– Надеюсь, с отцом твоего ребёнка… Нашего ребёнка, – добавил он с нежностью в голосе и, отбросив одеяло, резко поднялся на ноги. Он стоял перед ней, широкоплечий и совершенно голый, не испытывающий ни малейшего стеснения за своё поношенное, давно утратившее всякую спортивность тело… за свои не слишком прямые, с заметным варикозом ноги, за неприятные складки, что не так давно образовались в нижней части ягодиц и которые он люто ненавидел, однако поделать с этим ничего уже не мог, за недвусмысленно выраженный намёк на второй подбородок, совершенно бесполезный при наличии первого, вполне нормального и до поры до времени устраивавшего его и всех остальных… за эти свои окончательно поседевшие, бессмысленно завивающиеся так и сяк, неравномерной порослью разбросанные по всему телу седые волосинки.
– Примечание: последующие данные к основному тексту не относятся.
theorem retired_host (c : LiveCmd) (st : Nat) (s : State) : (retired c st s).host =
    ((s.modHost (retire c st)).modSession c.sid (fun x => { x with statuses := put x.statuses c.tag st })).host := by
  unfold retired
  dsimp only
  split
  · simp only [State.modSession, State.modHost_host, twinSend_host]
  · rfl

theorem retired_session {c : LiveCmd} {x : Session} {s : State} (h : s.session c.sid = some x) (st : Nat) :
    (retired c st s).session c.sid = some { x with statuses := put x.statuses c.tag st } := by
  rw [State.session, retired_host]
  exact session_modSession_same (s := s.modHost (retire c st)) _ h

theorem retired_live (c : LiveCmd) (st : Nat) (s : State) : (retired c st s).host.live = (retire c st s.host).live := by
  rw [retired_host]
  rfl

/-- No command with the acceptance number of the completed one stays live. -/
theorem not_mem_retire (c : LiveCmd) (st : Nat) (h : HostSide) : c ∉ (retire c st h).live := by
  intro hc
  obtain ⟨d, hd, hdc⟩ := List.mem_map.mp hc
  have hne : d.seq ≠ c.seq := by simpa using (List.mem_filter.mp hd).2
  refine hne ?_
  rw [← hdc]
  split <;> rfl

theorem replied_live (c : LiveCmd) (st d : Nat) (p : Bytes) (s : State) : (replied c st d p s).host.live = s.host.live := by
  unfold replied
  split
  · exact congrArg Prod.fst (creditNotice_ledger c.sid s 0)
  · rfl

/-- R83: the account of a session after the reply of one of its commands. -/
theorem replied_account {c : LiveCmd} {x : Session} {s : State} (h : s.session c.sid = some x) (st d : Nat) (p : Bytes) :
    ((replied c st d p s).session c.sid).map Session.account = some (x.credits, x.statuses,
      if success st && c.flags.testBit flQuiet then x.replies
      else x.replies ++ [{
        bytes := replyPacket 1 c (le 2 (min c.retries 65535) ++ le 2 (min x.owed 65535)) st d p, slot := true, seq := c.seq }]) := by
  unfold replied
  split
  · refine (congrArg Prod.snd (creditNotice_ledger c.sid s c.sid)).trans ?_
    simp only [State.ledger, h]
    rfl
  · rw [session_modSession_same _ h]
    rfl

theorem complete_not_live {c : LiveCmd} (hsid : c.sid < 4) (ho : c.orphan = false) (st d : Nat) (p : Bytes) (s : State) :
    c ∉ (complete c st d p s).host.live := by
  have hl := congrArg Prod.fst
    (checkBacklog_ledger c.sid (replied c st d p (giveCredits c.sid c.credits (retired c st s))) c.sid)
  dsimp only [State.ledger] at hl
  rw [complete_open hsid ho, hl, replied_live, giveCredits_live, retired_live]
  exact not_mem_retire c st s.host

theorem complete_account {c : LiveCmd} (hsid : c.sid < 4) (ho : c.orphan = false) {x : Session} {s : State}
    (h : s.session c.sid = some x) (st d : Nat) (p : Bytes) :
    ((complete c st d p s).session c.sid).map Session.account = some (x.credits + c.credits, put x.statuses c.tag st,
      if success st && c.flags.testBit flQuiet then x.replies
      else x.replies ++ [{
        bytes := replyPacket 1 c (le 2 (min c.retries 65535) ++ le 2 (min (x.owed + c.credits) 65535)) st d p, slot := true,
        seq := c.seq }]) := by
  rw [complete_open hsid ho]
  exact (congrArg Prod.snd (checkBacklog_ledger c.sid _ c.sid)).trans (replied_account (giveCredits_session (retired_session h st)) st d p)

/-- Settles O10: the account of the session once its command has completed. -/
theorem completionAnswersTheHost : Obligations.CompletionAnswersTheHost := by
  unfold Obligations.CompletionAnswersTheHost
  intro c st d p s x hsid ho hs
  refine ⟨complete_not_live hsid ho st d p s, ?_⟩
  obtain ⟨y, hy, ha⟩ := Option.map_eq_some_iff.mp (complete_account hsid ho hs st d p)
  simp only [Session.account, Prod.mk.injEq] at ha
  obtain ⟨hcredits, hstatuses, hreplies⟩ := ha
  refine ⟨y, hy, hcredits, ?_, ?_⟩
  · rw [hstatuses, get?_put, if_pos rfl]
  · rw [hreplies]
    split
    · rfl
    · rfl

/-! ### The HSPI window (R56 to R60) -/

theorem onBank_good {k : Nat} {s : State} (f : State → State) (h : bankGood k s = true) : onBank k f s = f s := if_pos h

/-- R57: on a good bank a write of a register drives nothing and gives the word to the register. -/
theorem hspiWrite_good {offset : Nat} {s : State} (w : Word32) (hr : isReg offset = true) (hb : bankGood 1 s = true) :
    hspiWrite offset w s = (writeReg offset w (wakeUp 5 s)).modOut (fun o => { o with hspi := o.hspi ++ [[]] }) := by
  rw [hspiWrite_reg offset w s hr, onBank_good _ hb]

/-- Table 2.5: ABORT_IN alone empties the packet being pushed and ends its discarding; the flags stay. -/
theorem writeStatus_abortIn (s : State) :
    writeStatus 0x80000000 s = modWin (fun x => { x with inWords := [], discarding := false }) s := by
  have h31 : Nat.testBit 0x80000000 31 = true := by decide
  have h17 : Nat.testBit 0x80000000 17 = false := by decide
  have h16 : Nat.testBit 0x80000000 16 = false := by decide
  have h15 : Nat.testBit 0x80000000 15 = false := by decide
  simp only [writeStatus, h31, h17, h16, h15, if_true, Bool.not_true, Bool.not_false, Bool.and_false, Bool.and_true]

/-- R56: the transactions that Table 2.3 does not list, as the bytes of the row spell them. -/
theorem hspi_ignored_good {command : Byte} {rest : Bytes} {s : State} (hb : bankGood 1 s = true)
    (h : rest = [] ∨ isReg (fld (command :: rest) 1 1) = false ∨ (command ≠ 2 ∧ command ≠ 3 ∧ command ≠ 0x0B)) :
    hspi (hspiTransaction (command :: rest)) s =
      (wakeUp 5 s).modOut (fun o => { o with hspi := o.hspi ++ [zeros (rest.length + 1)] }) := by
  have hcmd : fld (command :: rest) 0 1 = command.toNat := by simp [fld, sub, leNat]
  have hne {b : Byte} (hn : command ≠ b) : fld (command :: rest) 0 1 ≠ b.toNat := by
    rw [hcmd]
    exact fun he => hn (BitVec.eq_of_toNat_eq he)
  rw [hspi_ignored, onBank_good _ hb, List.length_cons]
  obtain rfl | hreg | ⟨h2, h3, hB⟩ := h
  · exact .inl Nat.one_lt_two
  · exact .inr (.inl hreg)
  · exact .inr (.inr ⟨hne h2, hne h3, hne hB⟩)

/-- Settles O60: each write row by the register it writes, the pop and the ignored transactions by what they drive. -/
theorem windowRowsComplete : Obligations.WindowRowsComplete := by
  unfold Obligations.WindowRowsComplete
  refine ⟨fun w s hb => congrArg Host.Outcome.next (hspiWrite_good w rfl hb),
    fun s hb => congrArg Host.Outcome.next ((hspi_pop s).trans (onBank_good _ hb)),
    fun s hb => congrArg Host.Outcome.next ?_,
    fun w s hb => congrArg Host.Outcome.next (hspiWrite_good w rfl hb),
    fun w s hb => congrArg Host.Outcome.next (hspiWrite_good w rfl hb),
    fun offset w s hr hb => congrArg Host.Outcome.next (hspiWrite_good w hr hb),
    fun w s => ⟨rfl, rfl, rfl, rfl, rfl⟩,
    fun command rest s hb h => congrArg Host.Outcome.next (hspi_ignored_good hb h)⟩
  rw [hspiWrite_good 0x80000000 rfl hb]
  exact congrArg (State.modOut · _) (writeStatus_abortIn (wakeUp 5 s))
Всё теперь было пустое, неважное, не достойное того, чтобы стеснительно отвести взгляд от этой несовершенной и безрадостной картины. А уж про ненужные никому отложения на животе и в районе поясницы, и заметно просаженный позвоночник, с годами ставший напоминать слабое коромысло, даже думать не хотелось. «В общем, – Павел Сергеевич окинул весёлым глазом свой обнажённый торс, – налицо явная нестыковка главных модулей: всё ещё неугасшего темперамента, дурного состояния физического здоровья и неутешных остатков вполне привлекательной когда-то внешности…»
25
Он и на самом деле был всегда хорош собой, если вспомнить прошедшие годы, отсчитывая от поздних пацанских и вплоть до посадочного 38-го. Тогда ему было 32, и все говорили, что он похож на знаменитого киношного американца Дугласа Фербенкса: густые тёмные волосы сами ложились в почти идеальный зачёс, словно некто умелый ещё в ранние годы показал Павлу Царёву, как с ними следует обращаться, и они, подслушав такой совет, остальное делали самостоятельно. Прямой нос, широченный высокий лоб, мощная шея, выразительные глаза, умный, оценивающий, постоянно держащий в фокусе малейшие детали взгляд, изначально доброжелательный, ещё не успевший стать в те годы равнодушным. Не хватало лишь дугласовых усиков, тонкой аккуратной полоской тянущихся над верхней губой. Кожаное пальто, носимое Пашей по погоде или без неё, с первых его мужских лет сделавшееся непременным атрибутом взрослости и мужественности, добавляло убедительности облику Павла Сергеевича Царёва, чьи способности сотворять несотворимое были в самом скором времени по достоинству оценены окружающими, ещё до того, как даже сам он про себя сумел это понять.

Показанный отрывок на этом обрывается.